When asked to describe his business model, the manager of a large private bank in Guangzhou replied last week: “Opportunistic”.
And that’s the problem. Originally, China’s private banks filled the shortfall left by state banks, lending to the country’s dynamic, but cash-hungry SMEs. Operating more like an investment club, they lent locally and understood their risks.
But what started out as a good idea has since been warped by China’s long standing problem of excess liquidity. The private banks are now contributing to a bubble that is starting to look like that in the West during the past decade.
In China, there’s no substitute for field research given the opacity of data, and over the past two months I’ve met with a range of private banks that most often masquerade as officially approved credit guarantee companies.
It is clear why the private banks have succeeded. They can make a decision on your loan in 1-2 days, and their administrative costs are estimated at just one-fifth those of the state banks, mainly because they lend locally. Speed is especially important for an SME that runs up against working capital problems.
However, the PBOC’s relentless (and commendable) tightening of monetary policy has contributed to soaring grey money market rates. Monthly interest rates can range between 3 per cent and 6 per cent, and often higher.
It’s difficult to imagine any SME borrowing at these rates in order to invest in new machinery.
And most often they don’t.
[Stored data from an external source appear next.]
-- ==== Sys2Proof/Safety.lean ====
section
/-!
DEFINITION. The terms in which claims speak of safe runs: the invariant of the registers (spec/10_state.md R13 to R21),
and what it is for a run never to stop on a fault.
-/

namespace Sys2Proof.Machine

/-- The candidate frame as far as it has been taken: `buf[0 .. idx − 1]`. -/
def taken (s : State) : List Byte := (List.range s.idx.toNat).map s.bufAt

/-- The part of R21 common to every parser state after the head: the buffer holds a candidate that begins with the head,
and `sum` is its running sum. -/
def Candidate (s : State) : Prop := s.bufAt 0 = Config.head ∧ s.sum = sum8 (taken s)

/-- The length byte is legal and stands in the buffer (R21, R126). -/
def LengthTaken (s : State) : Prop := lenOk s.len = true ∧ s.bufAt 1 = s.len

/-- The invariants of a read in progress (R21), by parser state. -/
def ParserInv (s : State) : Prop :=
  match s.pstate with
  | .idle => True
  | .hunt => s.idx = 0 ∧ s.sum = 0 ∧ s.len = 0
  | .len => s.idx = 1 ∧ Candidate s
  | .cmd => s.idx = 2 ∧ LengthTaken s ∧ Candidate s
  | .data => 3 ≤ s.idx.toNat ∧ s.idx.toNat ≤ s.len.toNat + 1 ∧ LengthTaken s ∧ Candidate s
  | .csum => s.idx.toNat = s.len.toNat + 2 ∧ LengthTaken s ∧ Candidate s

/-- Whose read is in progress: RECV's, for one of the six commands (R120, R121), or that of READPM or INIT (R153, R155). -/
def ReadOwner (s : State) : Prop :=
  (s.curOp = Config.opRecv ∧ isCommand s.expect = true) ∨
    ((s.curOp = Config.opReadpm ∨ s.curOp = Config.opInit) ∧ s.expect = Config.cmdRead ∧ s.phase = .reading)

/-- A TxWrite of a composite is due (R153, R155, R159). -/
def WriteDue (s : State) : Prop :=
  (s.curOp = Config.opInit ∧ s.phase ≠ .reading) ∨ (s.curOp = Config.opReadpm ∧ s.phase = .readFrame)

/-- The result registers hold no payload (R18). -/
def NoPayload (s : State) : Prop := s.resN = 0 ∧ s.resData = ⟨0, 0, 0, 0⟩

/-- `res_data[i]` is 0 for `i ≥ res_n`, and `res_n` is at most 4 (R18). -/
def PayloadPadded (s : State) : Prop :=
  s.resN.toNat ≤ 4 ∧ (s.resN.toNat ≤ 3 → s.resData.d3 = 0) ∧ (s.resN.toNat ≤ 2 → s.resData.d2 = 0) ∧
    (s.resN.toNat ≤ 1 → s.resData.d1 = 0) ∧ (s.resN.toNat = 0 → s.resData.d0 = 0)

/-- The invariant of the machine. -/
structure Inv (s : State) : Prop where
  /-- The frame buffer is in canonical form, within `buf[0..7]` (R46). -/
  bufWf : Memory.wf s.buf = true
  /-- `status` holds one of its two values (R13). -/
  statusLegal : s.status = Config.statusOk ∨ s.status = Config.statusErr
  /-- `res_ok = 1` implies `res_cause = NONE` (R17). -/
  okHasNoCause : s.resOk = true → s.resCause = .none
  /-- After a completed operation `res_ok = 0` implies `res_cause ≠ NONE` (R17); `cur_op` is 0 only after reset and
  after the refused code 0. -/
  failureHasCause : s.busy = false → s.curOp ≠ 0 → s.resOk = false → s.resCause ≠ .none
  /-- Between operations the parser is in `P_IDLE` (R151, R180). -/
  idleParser : s.busy = false → s.pstate = .idle
  /-- While an operation runs the result registers are as the prologue left them (R150). -/
  resultsCleared : s.busy = true → s.resOk = false ∧ s.resCause = .none ∧ NoPayload s
  /-- `res_n` and `res_data` (R18). -/
  payload : PayloadPadded s
  /-- An operation in progress is in its writes or in a read (R153, R155). -/
  writeDue : s.busy = true → s.pstate = .idle → WriteDue s
  /-- A read in progress belongs to RECV, READPM or INIT. -/
  readOwner : s.pstate ≠ .idle → ReadOwner s
  /-- The parser's registers during a read (R21). -/
  parser : ParserInv s

/-- The six command codes (R66). -/
def commandCodes : List Byte := [0x01, 0x02, 0x04, 0x08, 0x20, 0x40]

/-- The bytes of a frame with command `c`, data `ds` and checksum byte `k`, offset by offset (R60). -/
def frameBytes (c : Byte) (ds : List Byte) (k : Byte) : List Byte :=
  [0x40, BitVec.ofNat 8 (1 + ds.length), c] ++ ds ++ [k]

/-- The next input is the reset input. -/
def resetNext (s : State) : Bool := s.inputs.head? == some .reset

/-- `n` steps of the machine. -/
def runSteps (n : Nat) (s : State) : Result := Host.Core.run Sys2Proof.core n s

/-- The engine left to itself: the inputs still to come taken away. -/
def alone (s : State) : State := { s with inputs := [] }

/-- From `s`, bytes received come to `t` just as the engine's own poll steps do on the answers behind which the bytes have been
put (R42, R122): outside a read none is made, and inside one they go on until the read has ended or nothing waits any more. -/
def ReceivedAsPolled (s : State) (bytes : List Byte) (t : State) : Prop :=
  (t.pstate = .idle ∨ t.rx = []) ∧ t.inputs = s.inputs ∧
    ∃ n : Nat, n ≤ s.rx.length + bytes.length ∧ (s.pstate = .idle → n = 0) ∧
      runSteps n { alone s with rx := s.rx ++ bytes.map some } = .next (alone t)

/-- A run that never stops on a fault, however long. -/
def NeverFaults (s : State) : Prop := ∀ n f, runSteps n s ≠ .fault f

end Sys2Proof.Machine
end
Instead, the private banks are increasingly lending for speculative purchases where the yields are naturally higher. Commercial property is one. But I’ve equally heard of jade stones and other precious goods.
In the city of Longyan, in southern Fujian province, there is even evidence of state bank employees taking out loans for personal use, as they are entitled to, only to deposit the proceeds in a private bank and earn the arbitrage.
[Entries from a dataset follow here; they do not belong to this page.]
/-! ### Whole reads -/

/-- R135: the byte-level machine computes the closed form `parse` of the poll answers. From a read that hunts for its head,
the engine's own steps end it with the outcome and the number of polls of `parse`; a success commits the data, and a failure
only the cause. -/
def Obligations.ByteMachineComputesClosedForm : Prop :=
  ∀ s : State, Inv s → s.inputs = [] → s.pstate = .hunt →
    ∃ (n : Nat) (t : State), n ≤ s.budget.toNat + 1 ∧ runSteps n s = .next t ∧ t.busy = false ∧ t.pstate = .idle ∧
      t.polls = s.polls + (parse s.answer s.expect s.budget.toNat (s.curOp != 0x2)).2 ∧
      t.rx = s.rx.drop (parse s.answer s.expect s.budget.toNat (s.curOp != 0x2)).2 ∧
      t.tx = s.tx ∧ t.mode = s.mode ∧ t.curOp = s.curOp ∧ t.phase = s.phase ∧ t.expect = s.expect ∧
      t.readBudget = s.readBudget ∧ t.rdata = s.rdata ∧ t.inputs = [] ∧ Memory.wf t.buf = true ∧
      match (parse s.answer s.expect s.budget.toNat (s.curOp != 0x2)).1 with
      | .ok d =>
        t.status = 0x00 ∧ t.resOk = true ∧ t.resCause = .none ∧ t.resN.toNat = d.length ∧
        t.resData = ⟨d.getD 0 0, d.getD 1 0, d.getD 2 0, d.getD 3 0⟩ ∧
        (s.curOp = 0x2 → t.pm25 = s.pm25 ∧ t.pm10 = s.pm10) ∧
        (s.curOp ≠ 0x2 →
          t.pm25.toNat = (d.getD 0 0).toNat * 256 + (d.getD 1 0).toNat ∧
          t.pm10.toNat = (d.getD 2 0).toNat * 256 + (d.getD 3 0).toNat)
      | .fail c =>
        t.status = 0x01 ∧ t.resOk = false ∧ t.resCause = c ∧ t.resN = 0 ∧ t.resData = ⟨0, 0, 0, 0⟩ ∧
        t.pm25 = s.pm25 ∧ t.pm10 = s.pm10

/-- R135 (iii): an answer None put anywhere among the polls of a read, with a budget one larger, changes no outcome. -/
def Obligations.GapCostsOnePollOnly : Prop :=
  ∀ (a : Nat → Option Byte) (e : Byte) (B j : Nat) (m : Bool), j ≤ B →
    (parse (fun k => if k < j then a k else if k = j then none else a (k - 1)) e (B + 1) m).1 = (parse a e B m).1

/-- R153, R152: READPM whole, on the nominal answers: any four data bytes in a frame with the right checksum, at the head of
the answers, and a READ_BUDGET of at least 8. The start step is exec's; the write and the eight polls are the engine's. The
count of nine steps is log 7, `phase` = 3 after the read log 14, and that the parser registers (R21) keep their last values
log 15, all DEDUCED. -/
def Obligations.ReadpmStoresMeasurement : Prop :=
  ∀ (s : State) (a b d e : Byte) (rest : List (Option Byte)),
    Memory.wf s.buf = true → s.busy = false → s.pstate = .idle → s.inputs = [] → 8 ≤ s.readBudget.toNat →
    s.rx = (frameBytes 0x04 [a, b, d, e] (-(0x49 + a + b + d + e))).map some ++ rest →
    ∃ (s1 t : State) (m : Memory), exec .readpm s = .next s1 ∧ runSteps 9 s1 = .next t ∧
      t.pm25.toNat = a.toNat * 256 + b.toNat ∧ t.pm10.toNat = d.toNat * 256 + e.toNat ∧
      (∀ i, cellGet m i = ([0x40, 0x05, 0x04, a, b, d, e, -(0x49 + a + b + d + e)][i]?).getD (s.bufAt i)) ∧
      t = { s with
        pm25 := t.pm25, pm10 := t.pm10, status := 0x00, resOk := true, resCause := .none, resN := 4
        resData := ⟨a, b, d, e⟩, curOp := 0x7, phase := .reading, expect := 0x04, budget := s.readBudget - 8
        idx := 7, len := 5, sum := 0x49 + a + b + d + e, buf := m, tx := s.tx ++ [0x40, 0x01, 0x04, 0xBB]
        rx := rest, polls := s.polls + 8 }

/-- R153: the steps of READPM up to its first poll: the start step, then one TxWrite of the CMD_READ frame with which the
read starts; nothing is polled and the mode is unchanged. -/
def Obligations.ReadpmWritesThenHunts : Prop :=
  ∀ s : State, s.busy = false → s.inputs = [] →
    ∃ s1 : State, exec .readpm s = .next s1 ∧
      s1 = { s with
        busy := true, resOk := false, resCause := .none, resN := 0, resData := ⟨0, 0, 0, 0⟩, curOp := 0x7
        phase := .readFrame } ∧
      (s.pstate = .idle → step s1 = .next
        { s1 with
          tx := s.tx ++ [0x40, 0x01, 0x04, 0xBB], phase := .reading, expect := 0x04, budget := s.readBudget
          pstate := .hunt, idx := 0, sum := 0, len := 0 })

/-- R155: the steps of INIT up to its first poll: the start step, then three TxWrites; the mode is MEASURING whatever the read
that follows comes to. -/
def Obligations.InitWritesThreeFramesThenHunts : Prop :=
  ∀ s : State, s.busy = false → s.inputs = [] →
    ∃ s1 : State, exec .init s = .next s1 ∧
      s1 = { s with
        busy := true, resOk := false, resCause := .none, resN := 0, resData := ⟨0, 0, 0, 0⟩, curOp := 0x8
        phase := .startFrame } ∧
      (s.pstate = .idle →
        runSteps 1 s1 = .next
          { s1 with tx := s.tx ++ [0x40, 0x01, 0x01, 0xBE], mode := .measuring, phase := .autoFrame } ∧
        runSteps 3 s1 = .next
          { s1 with
            tx := s.tx ++ [0x40, 0x01, 0x01, 0xBE, 0x40, 0x01, 0x40, 0x7F, 0x40, 0x01, 0x04, 0xBB]
            mode := .measuring, phase := .reading, expect := 0x04, budget := s.readBudget
            pstate := .hunt, idx := 0, sum := 0, len := 0 })

/-- R155, R152: INIT whole, on the nominal answers, as for READPM. The count of eleven steps is log 7, `phase` = 3 after the
read log 14, and that the parser registers (R21) keep their last values log 15, all DEDUCED. -/
def Obligations.InitStoresMeasurement : Prop :=
  ∀ (s : State) (a b d e : Byte) (rest : List (Option Byte)),
    Memory.wf s.buf = true → s.busy = false → s.pstate = .idle → s.inputs = [] → 8 ≤ s.readBudget.toNat →
    s.rx = (frameBytes 0x04 [a, b, d, e] (-(0x49 + a + b + d + e))).map some ++ rest →
    ∃ (s1 t : State) (m : Memory), exec .init s = .next s1 ∧ runSteps 11 s1 = .next t ∧
      t.pm25.toNat = a.toNat * 256 + b.toNat ∧ t.pm10.toNat = d.toNat * 256 + e.toNat ∧
      (∀ i, cellGet m i = ([0x40, 0x05, 0x04, a, b, d, e, -(0x49 + a + b + d + e)][i]?).getD (s.bufAt i)) ∧
      t = { s with
        pm25 := t.pm25, pm10 := t.pm10, status := 0x00, mode := .measuring, resOk := true, resCause := .none
        resN := 4, resData := ⟨a, b, d, e⟩, curOp := 0x8, phase := .reading, expect := 0x04
        budget := s.readBudget - 8, idx := 7, len := 5, sum := 0x49 + a + b + d + e, buf := m
        tx := s.tx ++ [0x40, 0x01, 0x01, 0xBE, 0x40, 0x01, 0x40, 0x7F, 0x40, 0x01, 0x04, 0xBB]
        rx := rest, polls := s.polls + 8 }

/-- R121, R136: RECV whole, on the nominal answers: a frame for the expected command with up to four data bytes and the right
checksum at the head of the answers. The readings, the mode and the TX log are as before. `phase` = 0 after it is log 14, and
that the parser registers (R21) keep their last values log 15, both DEDUCED. -/
def Obligations.RecvReturnsPayload : Prop :=
  ∀ (s : State) (cmd : Byte) (bud : Half) (ds : List Byte) (rest : List (Option Byte)),
    Memory.wf s.buf = true → s.busy = false → s.inputs = [] → cmd ∈ commandCodes → ds.length ≤ 4 →
    ds.length + 4 ≤ bud.toNat →
    s.rx = (frameBytes cmd ds (csum8 ([0x40, BitVec.ofNat 8 (1 + ds.length), cmd] ++ ds))).map some ++ rest →
    let body : List Byte := [0x40, BitVec.ofNat 8 (1 + ds.length), cmd] ++ ds
    ∃ (s1 t : State) (m : Memory), exec (.recv cmd bud) s = .next s1 ∧ runSteps (ds.length + 4) s1 = .next t ∧
      (∀ i, cellGet m i = ((body ++ [csum8 body])[i]?).getD (s.bufAt i)) ∧
      t = { s with
        status := 0x00, resOk := true, resCause := .none, resN := BitVec.ofNat 3 ds.length
        resData := ⟨ds.getD 0 0, ds.getD 1 0, ds.getD 2 0, ds.getD 3 0⟩, curOp := 0x2, phase := .startFrame
        pstate := .idle, expect := cmd, budget := bud - BitVec.ofNat 16 (ds.length + 4)
        idx := BitVec.ofNat 4 (ds.length + 3), len := BitVec.ofNat 8 (1 + ds.length), sum := sum8 body, buf := m
        rx := rest, polls := s.polls + (ds.length + 4) }

/-- R139: a read in progress ends by the engine's own steps, after at most `budget` polls and one step more, whatever the
transport answers. -/
def Obligations.ReadEndsWithinBudget : Prop :=
  ∀ s : State, Inv s → s.inputs = [] → s.pstate ≠ .idle →
    ∃ (n : Nat) (t : State), n ≤ s.budget.toNat + 1 ∧ runSteps n s = .next t ∧ t.busy = false ∧ t.pstate = .idle ∧
      t.polls ≤ s.polls + s.budget.toNat

/-- R151, R139: an operation in progress always reaches its epilogue. The bound on the steps is three TxWrites and a read. -/
def Obligations.EveryOperationEnds : Prop :=
  ∀ s : State, Inv s → s.inputs = [] → s.busy = true →
    ∃ (n : Nat) (t : State), n ≤ s.budget.toNat + s.readBudget.toNat + 4 ∧ runSteps n s = .next t ∧ t.busy = false ∧
      t.pstate = .idle ∧ (t.resOk = true ↔ t.resCause = .none) ∧ (t.status = 0x00 ↔ t.resOk = true)

/-- R93, R135 (ii): a read that succeeds at its checksum byte holds in `buf` a valid frame for the command it expects, and the
payload registers are that frame's data bytes. -/
def Obligations.AcceptedCandidateIsValidFrame : Prop :=
  ∀ s t : State, Inv s → s.inputs = [] → s.pstate = .csum → step s = .next t → t.resOk = true →
    ∃ f : List Byte, f = (List.range (s.len.toNat + 3)).map t.bufAt ∧ validFrameFor f s.expect = true ∧
      (s.curOp ≠ 0x2 → validMeasurement f = true) ∧
      [t.resData.d0, t.resData.d1, t.resData.d2, t.resData.d3].take t.resN.toNat = (f.drop 3).dropLast

/-! ### Invariants and safety -/

/-- The invariant of the registers (R13, R17, R18, R21, R46, R151) holds after every step from a state in which it holds,
whatever the input. -/
def Obligations.EveryStepKeepsInvariant : Prop :=
  ∀ s t : State, Inv s → step s = .next t → Inv t

/-- The invariant holds at reset. -/
def Obligations.InvariantHoldsAtReset : Prop := Inv State.reset

/-- R46, R180: from a state that meets the invariant no run ever faults, whatever the inputs and the transport's answers: no
access to `buf` is out of bounds and the engine always has a step. -/
def Obligations.InvariantStatesNeverFault : Prop := ∀ s : State, Inv s → NeverFaults s

/-- R46, R210: from reset, with any inputs, any answers and any READ_BUDGET, no run ever faults. -/
def Obligations.RunsFromResetNeverFault : Prop :=
  ∀ (evs : List Event) (answers : List (Option Byte)) (b : Half),
    NeverFaults { State.reset with inputs := evs, rx := answers, readBudget := b }

/-- The model's only refusal is of bytes offered on the TX side that are no valid frame for any of the six command codes, so that
the encoder does not build them (R95, R100; log 9): every input of the host, every byte received and every frame the encoder
builds has an effect. -/
def Obligations.OnlyForeignTxBytesAreRefused : Prop :=
  ∀ (s : State) (r : Refusal), step s = .refused r →
    r = .neverTransmitted ∧ ∃ (bytes : List Byte) (rest : List Event), s.inputs = .link .tx bytes :: rest ∧
      ¬ ∃ c ∈ commandCodes, validFrameFor bytes c = true

/-! ### Rules of the whole machine -/

/-- R11, R12, R154: a step that is no reset changes `pm2_5` or `pm10` only as the success commit of READPM or INIT, with which
`status`, the result registers and `busy` change too. -/
def Obligations.ReadingsChangeOnlyOnSuccess : Prop :=
  ∀ s t : State, Inv s → resetNext s = false → step s = .next t → t.pm25 ≠ s.pm25 ∨ t.pm10 ≠ s.pm10 →
    (s.curOp = 0x7 ∨ s.curOp = 0x8) ∧ s.pstate ≠ .idle ∧ t.pstate = .idle ∧ s.busy = true ∧ t.busy = false ∧
      t.status = 0x00 ∧ t.resOk = true ∧ t.resCause = .none ∧ t.resN = 4 ∧
      t.pm25 = t.resData.d0 ++ t.resData.d1 ∧ t.pm10 = t.resData.d2 ++ t.resData.d3

/-- R13: a step that is no reset writes `status` only where it ends a read, and then with the read's result. -/
def Obligations.StatusChangesOnlyWhenReadEnds : Prop :=
  ∀ s t : State, resetNext s = false → step s = .next t → t.status ≠ s.status →
    s.pstate ≠ .idle ∧ t.pstate = .idle ∧ t.busy = false ∧ (t.status = 0x00 ∧ t.resOk = true ∨
      t.status = 0x01 ∧ t.resOk = false)

/-- R160: a step that is no reset changes `mode` only with a command frame it writes, to what the command byte says; so nothing
but reset returns to IDLE. -/
def Obligations.ModeChangesOnlyWithCommandFrame : Prop :=
  ∀ s t : State, resetNext s = false → step s = .next t → t.mode ≠ s.mode →
    ∃ (c : Byte) (f : List Byte), t.tx = s.tx ++ f ∧ validFrameFor f c = true ∧
      (t.mode = .measuring ∧ (c = 0x01 ∨ c = 0x40) ∨ t.mode = .stopped ∧ (c = 0x02 ∨ c = 0x20))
The lesson is that even the PBOC, masters at administrative tightening, are struggling to prevent the country’s excess liquidity from being put to speculative use, even as sources of credit for the real economy dry up.
(The fact that medium- to long-term loans as a share of lending by the state banks has soared 8 percentage points since the crisis is another indication that even when the state banks do make loans, it’s primarily to other state agencies).
Opportunistic describes many Chinese; The largest opportunity often comes from policy changes. Strictly speaking loan guarantee firms are not even banks, they are not authorized to lend money except for providing guarantees of the borrowers but they switched to a lending position themselves.